Qualcomm Previews Snapdragon X Elite SoC: Oryon CPU Starts in Laptops
by Ryan Smith on October 24, 2023 3:00 PM ESTWhile Qualcomm has become wildly successful in the Arm SoC market for Android smartphones, their efforts to parlay that into success in other markets has eluded them so far. The company has produced several generations of chips for Windows-on-Arm laptops, and while each has incrementally improved on matters, it’s not been enough to dislodge a highly dominant Intel. And while the lack of success of Windows-on-Arm is far from solely being Qualcomm’s fault – there’s a lot to be said for the OS and software – silicon has certainly played a part. To make serious inroads on the market, it’s not enough to produce incrementally better chips – Qualcomm needs to make a major leap in performance.

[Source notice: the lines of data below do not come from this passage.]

/-- Settles O41: `MSK` leaves its operands, so the second one masks the same region, or refuses it, as the first did. -/
theorem maskCommandTwiceRestores : Obligations.MaskCommandTwiceRestores := by
  intro s t u hs ht a
  by_cases h : s.eLen.toNat = 0 ∨ s.eSrc.toNat + s.eLen.toNat ≤ s.params.memSize
  · cases hs.symm.trans (execMsk_in s h)
    cases ht.symm.trans (execMsk_in _ h)
    exact s.memRead_maskRegion_twice .ok s.eKey s.eSrc.toNat s.eLen.toNat a
  · obtain ⟨hlen, hout⟩ : 0 < s.eLen.toNat ∧ s.params.memSize < s.eSrc.toNat + s.eLen.toNat := by omega
    cases hs.symm.trans (execMsk_out s hlen hout)
    cases ht.symm.trans (execMsk_out _ hlen hout)
    rfl

end Sys2Proof.Machine

namespace Sys2Proof.Machine

/-! ### The checks of `ENC`, each by its condition (41_encode R95 to R100, 60_exceptions R155) -/

theorem exec_enc (s : State) : exec .enc s = execEnc s := rfl

theorem execEnc_abandoned {s : State} (htxab : s.status.txab = true) : execEnc s = .next (s.finish .abandoned) :=
  if_pos htxab

theorem execEnc_opcode {s : State} (htxab : s.status.txab = false) (hopc : 6 ≤ s.eOpc.toNat) :
    execEnc s = .next (s.finish .opcode) := by
  simp only [execEnc, htxab, (classOfCode_eq_none_iff _).2 hopc, Bool.false_eq_true, if_false]

section
variable {s : State} {c : OpClass} (htxab : s.status.txab = false) (hclass : classOfCode s.eOpc = some c)
include htxab hclass

/-- What is left of `ENC` once the frame can be begun: the checks of the two windows. -/
theorem execEnc_of_class : execEnc s =
    if s.encWindowOk = false then .next (s.finish .window)
    else if s.encRem < s.encFrameLen then .next (s.capacityFailure.finish .capacity)
    else if s.encSourceOk = false then .next (s.finish .window)
    else if s.encOverlap then .next (s.finish .overlap)
    else .next ((s.writeFrame c).finish .ok) := by
  simp only [execEnc, htxab, hclass, Bool.false_eq_true, if_false]

theorem execEnc_window (hout : s.params.memSize < s.txBase.toNat + s.txCap.toNat ∨ s.txCap.toNat < s.txWptr.toNat) :
    execEnc s = .next (s.finish .window) := by
  rw [execEnc_of_class htxab hclass, if_pos]
  rw [Bool.eq_false_iff, Ne, State.encWindowOk_iff]
  omega

variable (hdst : s.txBase.toNat + s.txCap.toNat ≤ s.params.memSize)
include hdst

theorem execEnc_capacity (hcur : s.txWptr.toNat ≤ s.txCap.toNat) (hrem : s.encRem < s.encFrameLen) :
    execEnc s = .next (s.capacityFailure.finish .capacity) := by
  have hwindow : s.encWindowOk ≠ false := Bool.ne_false_iff.2 (s.encWindowOk_iff.2 ⟨hdst, hcur⟩)
  rw [execEnc_of_class htxab hclass, if_neg hwindow, if_pos hrem]

variable (hfit : s.txWptr.toNat + s.encFrameLen ≤ s.txCap.toNat)
include hfit

/-- What is left of `ENC` once the frame fits: the checks of the source. -/
theorem execEnc_of_fit : execEnc s =
    if s.encSourceOk = false then .next (s.finish .window)
    else if s.encOverlap then .next (s.finish .overlap)
    else .next ((s.writeFrame c).finish .ok) := by
  have hwindow : s.encWindowOk ≠ false := Bool.ne_false_iff.2 (s.encWindowOk_iff.2 ⟨hdst, by omega⟩)
  have hrem : ¬ s.encRem < s.encFrameLen := by
    unfold State.encRem
    omega
  rw [execEnc_of_class htxab hclass, if_neg hwindow, if_neg hrem]

theorem execEnc_source (hlen : 0 < s.eLen.toNat) (hout : s.params.memSize < s.eSrc.toNat + s.eLen.toNat) :
    execEnc s = .next (s.finish .window) := by
  rw [execEnc_of_fit htxab hclass hdst hfit, if_pos]
  rw [Bool.eq_false_iff, Ne, State.encSourceOk_iff]
  omega

theorem execEnc_overlap (hlen : 0 < s.eLen.toNat) (hin : s.eSrc.toNat + s.eLen.toNat ≤ s.params.memSize)
    (hbelow : s.eSrc.toNat < s.encDst + s.encFrameLen) (habove : s.encDst < s.eSrc.toNat + s.eLen.toNat) :
    execEnc s = .next (s.finish .overlap) := by
  have hsource : s.encSourceOk ≠ false := Bool.ne_false_iff.2 (s.encSourceOk_iff.2 (.inr hin))
  have hoverlap : s.encOverlap = true := s.encOverlap_iff.2 ⟨hlen, hbelow, habove⟩
  rw [execEnc_of_fit htxab hclass hdst hfit, if_neg hsource, if_pos hoverlap]

theorem execEnc_frame (hsrc : s.eLen.toNat = 0 ∨ s.eSrc.toNat + s.eLen.toNat ≤ s.params.memSize ∧
    (s.eSrc.toNat + s.eLen.toNat ≤ s.encDst ∨ s.encDst + s.encFrameLen ≤ s.eSrc.toNat)) :
    execEnc s = .next ((s.writeFrame c).finish .ok) := by
  have hsource : s.encSourceOk ≠ false := Bool.ne_false_iff.2 (s.encSourceOk_iff.2 (hsrc.imp_right And.left))
  have hoverlap : ¬ s.encOverlap = true := by
    rw [State.encOverlap_iff]
    omega
  rw [execEnc_of_fit htxab hclass hdst hfit, if_neg hsource, if_neg hoverlap]

end

/-- Settles O21: a refusal is the completion code alone, and each clause says which check is the first to fail. -/
theorem encodeChecksInOrder : Obligations.EncodeChecksInOrder := by
  intro s
  have class_of_lt : s.eOpc.toNat < 6 → ∃ c, classOfCode s.eOpc = some c := (classOfCode_isSome_iff _).2
  refine ⟨execEnc_abandoned, execEnc_opcode, fun htxab hopc hout => ?_, fun htxab hopc hdst hfit hlen hout => ?_,
    fun htxab hopc hdst hfit hlen hin hbelow habove => ?_⟩ <;> obtain ⟨c, hclass⟩ := class_of_lt hopc
  · exact execEnc_window htxab hclass hout
  · exact execEnc_source htxab hclass hdst hfit hlen hout
  · exact execEnc_overlap htxab hclass hdst hfit hlen hin hbelow habove

/-! ### The bytes a capacity failure spoils (41_encode R98) -/

theorem State.memRead_capacityFailure_spoiled (s : State) {k : Nat} (hk : k < min s.encHdrLen s.encRem) :
    s.capacityFailure.memRead (s.encDst + k) = Config.any 8 (s.draws + k) := by
  rw [State.memRead, State.capacityFailure_mem, Memory.read_storeBytes_inside _ _ _ (by simpa using hk),
    getElem_anyBytes]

Now, after nearly three years of hard work, Qualcomm is getting ready to do just that. This morning, the company is previewing their upcoming Snapdragon X Elite SoC, their next-generation Arm SoC designed for Windows devices. Based on a brand-new Arm CPU core design from their Nuvia subsidiary dubbed “Oryon”, the Snapdragon X Elite is to be the tip of the iceberg for a new generation of Qualcom SoC designs. Not only is it the heart and soul of Qualcomm’s most important Windows-on-Arm SoC to date, but it will eventually be in smartphones and a whole lot more.
But we’re getting ahead of ourselves. For now let’s focus on the Snapdragon X Elite SoC and the Oryon cores underpinning it.
While this morning’s announcement from Qualcomm is far from a deep dive on the hardware, it’s our first look at what will be Qualcomm’s flagship SoC, and the new CPU cores within it. With a projected launch date of mid-2024, the first laptops based on the SoC are still several months away from hitting retail shelves – and about a year delayed overall. None the less, Qualcomm has finished their silicon development work, and with the chip’s specifications locked down, the company is now on to polishing things for a launch next year.
The Oryon CPU cores within the Snapdragon X Elite are the culmination of Qualcomm’s Nuvia acquisition from early 2021, and an even longer period of work for the Nuvia team. The ambition of the team, and the importance of the custom Arm architecture CPU cores, cannot be overstated. So the Snapdragon X Elite is going to be an interesting chip on multiple levels, as it sets the pace for the next generation of Qualcomm chip designs.
Snapdragon Compute (Windows-on-Arm) Silicon | ||||
AnandTech | Snapdragon X Elite | Snapdragon 8cx Gen 3 |
Snapdragon 8cx Gen 2 |
Snapdragon 8cx Gen 1 |
Prime Cores | 12x Oryon 3.80 GHz 2C Turbo: 4.3GHz |
4x C-X1 3.00 GHz |
4 x C-A76 3.15 GHz |
4 x C-A76 2.84 GHz |
Efficiency Cores | N/A | 4x C-A78 2.40 GHz |
4 x C-A55 1.80 GHz |
4 x C-A55 1.80 GHz |
GPU | Adreno SD X Elite 4.6 TFLOPS |
Adreno 8cx Gen 3 |
Adreno 690 | Adreno 680 |
NPU | Hexagon 45 TOPS (INT8) |
Hexagon 8cx Gen 3 15 TOPS |
Hexagon 690 9 TOPS |
Hexagon 690 9 TOPS |
Memory | 8 x 16-bit LPDDR5x-8533 136GB/sec |
8 x 16-bit LPDDR4x-4266 86.3 GB/sec |
8 x 16-bit LPDDR4x-4266 86.3 GB/sec |
8 x 16-bit LPDDR4x-4266 86.3 GB.sec |
Wi-Fi | Wi-FI 7 + BE 5.4 (Discrete) |
Wi-Fi 6E + BT 5.1 | Wi-Fi 6 + BT 5.1 | Wi-Fi 5 + BT 5.0 |
Modem | Snapdragon X65 (Discrete) |
Snapdragon X55/X62/X65 (Discrete) |
Snapdragon X55/X24 (Discrete) |
Snapdragon X24 (Discrete) |
Process | 4nm | Samsung 5LPE | TSMC N7 | TSMC N7 |
Starting with a high-level look at the chip, the Snapdragon X Elite is a high-performance SoC designed to power Windows-on-Arm laptops. Qualcomm isn’t listing any official TDPs, but the company has told us that the Elite is designed to scale across a “broad range” of thermal designs. Active cooling will be needed to get the most out of the Elite, but according to Qualcomm, passive/fanless designs are possible as well, and we should expect to see some retail devices designed as such.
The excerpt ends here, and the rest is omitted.